Scalability in the hardware and software space is all about parallel computing nowadays. Consider our modern hardware: it used to be that all we really cared about was how fast our CPU could run (“how many GHz?”) Now, we care more about how many cores our CPU has, whether or not those cores support Hyper-threading, how many memory channels our CPU has available to it, etc. Scale-out beats scale-up.
The same is largely true in the software space. Most IT folks learned some time ago that “multithreading” and “higher performance” tended to go hand-in-hand or were at least associated in some way. Multiple threads of execution meant better scheduling of limited processor resources and fewer chances that one long-running operation would bottleneck an entire application.
Configuring SharePoint 2010 Farm Backup and Restore
When I first saw the following section in the “Configure Backup Settings” section of SharePoint 2010’s Central Administration site, it brought a big grin to my face:
In SharePoint 2007 and earlier, administrators had no real levers to pull to try and tune the performance of farm backup and restore operations. This obviously changed with SharePoint 2010. We were basically being handed a way to adjust those processes as we saw fit – for better or worse.

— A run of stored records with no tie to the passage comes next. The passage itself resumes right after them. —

-- UPD_STAT: 21_updates_service_life.md, register table "update state (0x0011_0000)"
def UPD_STAT.BUSY : Field := ⟨0x110000, 0, 1, .ro, .V, 0x0, 0, 1, 0, 1⟩
def UPD_STAT.OP : Field := ⟨0x110000, 1, 2, .ro, .V, 0x0, 0, 1, 0, 1⟩
def UPD_STAT.MIXED : Field := ⟨0x110000, 3, 1, .ro, .V, 0x0, 0, 1, 0, 1⟩
def UPD_STAT.UNSIGNED : Field := ⟨0x110000, 4, 1, .ro, .V, 0x0, 0, 1, 0, 1⟩
-- UPD_CFG: 21_updates_service_life.md, register table "configuration bank and anchor (0x0011_0004)"
def UPD_CFG.CFG_NEXT : Field := ⟨0x110004, 0, 1, .rwa, .N, 0x0, 0, 1, 0, 1⟩
def UPD_CFG.CFG_ANCHOR : Field := ⟨0x110004, 8, 6, .rwa, .N, 0x3F, 0, 1, 0, 1⟩
-- UPD_FL_ADDR: 21_updates_service_life.md, register table "flash access (0x0011_0010, 0x0011_0014, 0x0011_0018)"
def UPD_FL_ADDR.ADDR : Field := ⟨0x110010, 0, 26, .rwa, .V, 0x0, 0, 1, 0, 1⟩
-- UPD_FL_DATA: 21_updates_service_life.md, register table "flash access (0x0011_0010, 0x0011_0014, 0x0011_0018)"
def UPD_FL_DATA.DATA : Field := ⟨0x110014, 0, 32, .wo, .V, 0x0, 0, 1, 0, 1⟩
-- UPD_FL_CMD: 21_updates_service_life.md, register table "flash access (0x0011_0010, 0x0011_0014, 0x0011_0018)"
def UPD_FL_CMD.ERASE : Field := ⟨0x110018, 0, 1, .wo, .V, 0x0, 0, 1, 0, 1⟩
def UPD_FL_CMD.FL_BUSY : Field := ⟨0x110018, 1, 1, .ro, .V, 0x0, 0, 1, 0, 1⟩
def UPD_FL_CMD.STATUS : Field := ⟨0x110018, 2, 3, .ro, .V, 0x0, 0, 1, 0, 1⟩
-- UPD_SECT_CMD: 21_updates_service_life.md, register table "section reload (0x0011_0020)"
def UPD_SECT_CMD.GO : Field := ⟨0x110020, 0, 1, .rwa, .V, 0x0, 0, 1, 0, 1⟩
def UPD_SECT_CMD.BANK : Field := ⟨0x110020, 1, 1, .rwa, .V, 0x0, 0, 1, 0, 1⟩
def UPD_SECT_CMD.AT_STAMP : Field := ⟨0x110020, 2, 1, .rwa, .V, 0x0, 0, 1, 0, 1⟩
def UPD_SECT_CMD.SECT : Field := ⟨0x110020, 8, 8, .rwa, .V, 0x0, 0, 1, 0, 1⟩
def UPD_SECT_CMD.STATUS : Field := ⟨0x110020, 16, 4, .ro, .V, 0x0, 0, 1, 0, 1⟩
-- UPD_SECT_STAMP_LO: 21_updates_service_life.md, register table "reload stamp and result (0x0011_0024 to 0x0011_0030)"
def UPD_SECT_STAMP_LO.STAMP : Field := ⟨0x110024, 0, 32, .rwa, .V, 0x0, 0, 1, 0, 1⟩
-- UPD_SECT_STAMP_HI: 21_updates_service_life.md, register table "reload stamp and result (0x0011_0024 to 0x0011_0030)"
def UPD_SECT_STAMP_HI.STAMP : Field := ⟨0x110028, 0, 32, .rwa, .V, 0x0, 0, 1, 0, 1⟩
-- UPD_SECT_RES: 21_updates_service_life.md, register table "reload stamp and result (0x0011_0024 to 0x0011_0030)"
def UPD_SECT_RES.APPLIED : Field := ⟨0x11002C, 0, 16, .ro, .V, 0x0, 0, 1, 0, 1⟩
def UPD_SECT_RES.REFUSED : Field := ⟨0x11002C, 16, 16, .ro, .V, 0x0, 0, 1, 0, 1⟩
-- UPD_SECT_REF: 21_updates_service_life.md, register table "reload stamp and result (0x0011_0024 to 0x0011_0030)"
def UPD_SECT_REF.FIRST_REF : Field := ⟨0x110030, 0, 24, .ro, .V, 0x0, 0, 1, 0, 1⟩
-- UPD_FW_CTRL: 21_updates_service_life.md, register table "firmware banks (0x0011_0040 and 0x0011_0044)"
def UPD_FW_CTRL.NEXT : Field := ⟨0x110040, 0, 7, .rwa, .N, 0x0, 0, 1, 0, 1⟩
def UPD_FW_CTRL.ACT : Field := ⟨0x110040, 16, 7, .ro, .V, 0x0, 0, 1, 0, 1⟩
-- UPD_FW_CMD: 21_updates_service_life.md, register table "firmware banks (0x0011_0040 and 0x0011_0044)"
def UPD_FW_CMD.GO : Field := ⟨0x110044, 0, 1, .rwa, .V, 0x0, 0, 1, 0, 1⟩
def UPD_FW_CMD.UNIT : Field := ⟨0x110044, 1, 3, .rwa, .V, 0x0, 0, 1, 0, 1⟩
def UPD_FW_CMD.STATUS : Field := ⟨0x110044, 4, 4, .ro, .V, 0x0, 0, 1, 0, 1⟩
-- UPD_FW_VER: 21_updates_service_life.md, register table "bank versions (0x0011_0050, 0x0011_0070 and 0x0011_0090 + 4·u, u = 0 to 6)"
def UPD_FW_VER.SECVER : Field := ⟨0x110050, 0, 16, .ro, .V, 0x0, 4, 7, 0, 1⟩
def UPD_FW_VER.FW_LEVEL : Field := ⟨0x110050, 16, 8, .ro, .V, 0x0, 4, 7, 0, 1⟩
-- UPD_FW_NUM: 21_updates_service_life.md, register table "bank versions (0x0011_0050, 0x0011_0070 and 0x0011_0090 + 4·u, u = 0 to 6)"
def UPD_FW_NUM.VERSION : Field := ⟨0x110070, 0, 32, .ro, .V, 0x0, 4, 7, 0, 1⟩
-- UPD_FW_MINSEC: 21_updates_service_life.md, register table "bank versions (0x0011_0050, 0x0011_0070 and 0x0011_0090 + 4·u, u = 0 to 6)"
def UPD_FW_MINSEC.MINSEC : Field := ⟨0x110090, 0, 16, .ro, .N, 0x0, 4, 7, 0, 1⟩
-- UPD_SEAL_CFG: 21_updates_service_life.md, register table "package authority (0x0011_00C0 and 0x0011_00C4)"
def UPD_SEAL_CFG.AUTH_SLOT : Field := ⟨0x1100C0, 0, 6, .rws, .N, 0x3F, 0, 1, 0, 1⟩
-- UPD_SEAL_CNT: 21_updates_service_life.md, register table "package authority (0x0011_00C0 and 0x0011_00C4)"
def UPD_SEAL_CNT.UCNT : Field := ⟨0x1100C4, 0, 32, .ro, .N, 0x0, 0, 1, 0, 1⟩
-- UPD_PKG_ADDR: 21_updates_service_life.md, register table "package window (0x0011_00D0 to 0x0011_00DC)"
def UPD_PKG_ADDR.INDEX : Field := ⟨0x1100D0, 0, 9, .rwa, .V, 0x0, 0, 1, 0, 1⟩
-- UPD_PKG_DATA: 21_updates_service_life.md, register table "package window (0x0011_00D0 to 0x0011_00DC)"
def UPD_PKG_DATA.DATA : Field := ⟨0x1100D4, 0, 32, .rwa, .V, 0x0, 0, 1, 0, 1⟩
-- UPD_PKG_LEN: 21_updates_service_life.md, register table "package window (0x0011_00D0 to 0x0011_00DC)"
def UPD_PKG_LEN.LEN : Field := ⟨0x1100D8, 0, 12, .rwa, .V, 0x0, 0, 1, 0, 1⟩
-- UPD_PKG_CMD: 21_updates_service_life.md, register table "package window (0x0011_00D0 to 0x0011_00DC)"
def UPD_PKG_CMD.GO : Field := ⟨0x1100DC, 0, 1, .rwa, .V, 0x0, 0, 1, 0, 1⟩
def UPD_PKG_CMD.STATUS : Field := ⟨0x1100DC, 1, 4, .ro, .V, 0x0, 0, 1, 0, 1⟩
def UPD_PKG_CMD.PEND : Field := ⟨0x1100DC, 5, 1, .ro, .N, 0x0, 0, 1, 0, 1⟩
-- UPD_RECAL: 21_updates_service_life.md, register table "live recalibration (0x0011_00E0)"
def UPD_RECAL.REQ : Field := ⟨0x1100E0, 0, 6, .wo, .V, 0x0, 0, 1, 0, 1⟩
def UPD_RECAL.BUSY : Field := ⟨0x1100E0, 6, 1, .ro, .V, 0x0, 0, 1, 0, 1⟩
def UPD_RECAL.REFUSED : Field := ⟨0x1100E0, 16, 6, .ro, .V, 0x0, 0, 1, 0, 1⟩
-- UPD_COMPAT: 21_updates_service_life.md, register table "compatibility (0x0011_00F0)"
def UPD_COMPAT.LEVEL : Field := ⟨0x1100F0, 0, 8, .ro, .N, 0x1, 0, 1, 0, 1⟩

/-- Block UPD, part 0 of its fields. -/
def tabUPD0 : List Field := [
  UPD_STAT.BUSY, UPD_STAT.OP, UPD_STAT.MIXED, UPD_STAT.UNSIGNED,
  UPD_CFG.CFG_NEXT, UPD_CFG.CFG_ANCHOR, UPD_FL_ADDR.ADDR, UPD_FL_DATA.DATA,
  UPD_FL_CMD.ERASE, UPD_FL_CMD.FL_BUSY, UPD_FL_CMD.STATUS, UPD_SECT_CMD.GO,
  UPD_SECT_CMD.BANK, UPD_SECT_CMD.AT_STAMP, UPD_SECT_CMD.SECT, UPD_SECT_CMD.STATUS,
  UPD_SECT_STAMP_LO.STAMP, UPD_SECT_STAMP_HI.STAMP, UPD_SECT_RES.APPLIED, UPD_SECT_RES.REFUSED,
  UPD_SECT_REF.FIRST_REF, UPD_FW_CTRL.NEXT, UPD_FW_CTRL.ACT, UPD_FW_CMD.GO,
  UPD_FW_CMD.UNIT, UPD_FW_CMD.STATUS, UPD_FW_VER.SECVER, UPD_FW_VER.FW_LEVEL,
  UPD_FW_NUM.VERSION, UPD_FW_MINSEC.MINSEC, UPD_SEAL_CFG.AUTH_SLOT, UPD_SEAL_CNT.UCNT,
  UPD_PKG_ADDR.INDEX, UPD_PKG_DATA.DATA, UPD_PKG_LEN.LEN, UPD_PKG_CMD.GO,
  UPD_PKG_CMD.STATUS, UPD_PKG_CMD.PEND, UPD_RECAL.REQ, UPD_RECAL.BUSY,
  UPD_RECAL.REFUSED, UPD_COMPAT.LEVEL]
/-- Every field of block UPD. -/
def tabUPD : List Field := tabUPD0
/-- The fields of block UPD whose reset value is not 0. -/
def nzUPD : List Field := [
  UPD_CFG.CFG_ANCHOR, UPD_SEAL_CFG.AUTH_SLOT, UPD_COMPAT.LEVEL]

Strangely enough, though, I never really took the time to explore the impact of those settings in my SharePoint environments. I always left the number of assigned threads for backup and restore operations at three. I would have liked to mess around with the values, but something else was always more important in the grand scheme of things.
Why Now?
I’ve been working on a new “backup tips and tricks” whitepaper, and I found myself looking for backup and restore concerns within the SharePoint platform that I may not have given much attention to in the past. It didn’t take much wading through Central Administration before I once again found myself looking at thread counts for backup and restore operations.
Doing a little bit of Internet (background) research confirmed what I had suspected: no one else had really spent any time on the topic either. In fact, the only “fresh” and non-copyright-infringing material I found came from a Microsoft TechNet post titled Backup and recovery best practices (SharePoint Server 2010) … and to tell you the truth, the following paragraph from the section titled “Configure SharePoint settings for better backup or restore performance” really bugged me:
If you are using the Backup-SPFarm cmdlet, you can use the BackupThreads parameter to specify how many threads SharePoint Server 2010 will use during the backup process. The more threads you specify, the more resources that backup operation will take, but the faster that it will finish, if sufficient resources are available. However, each thread is reported individually in the log files, so using fewer threads makes interpreting the log files easier. By default, three threads are used. The maximum number of threads available is 10.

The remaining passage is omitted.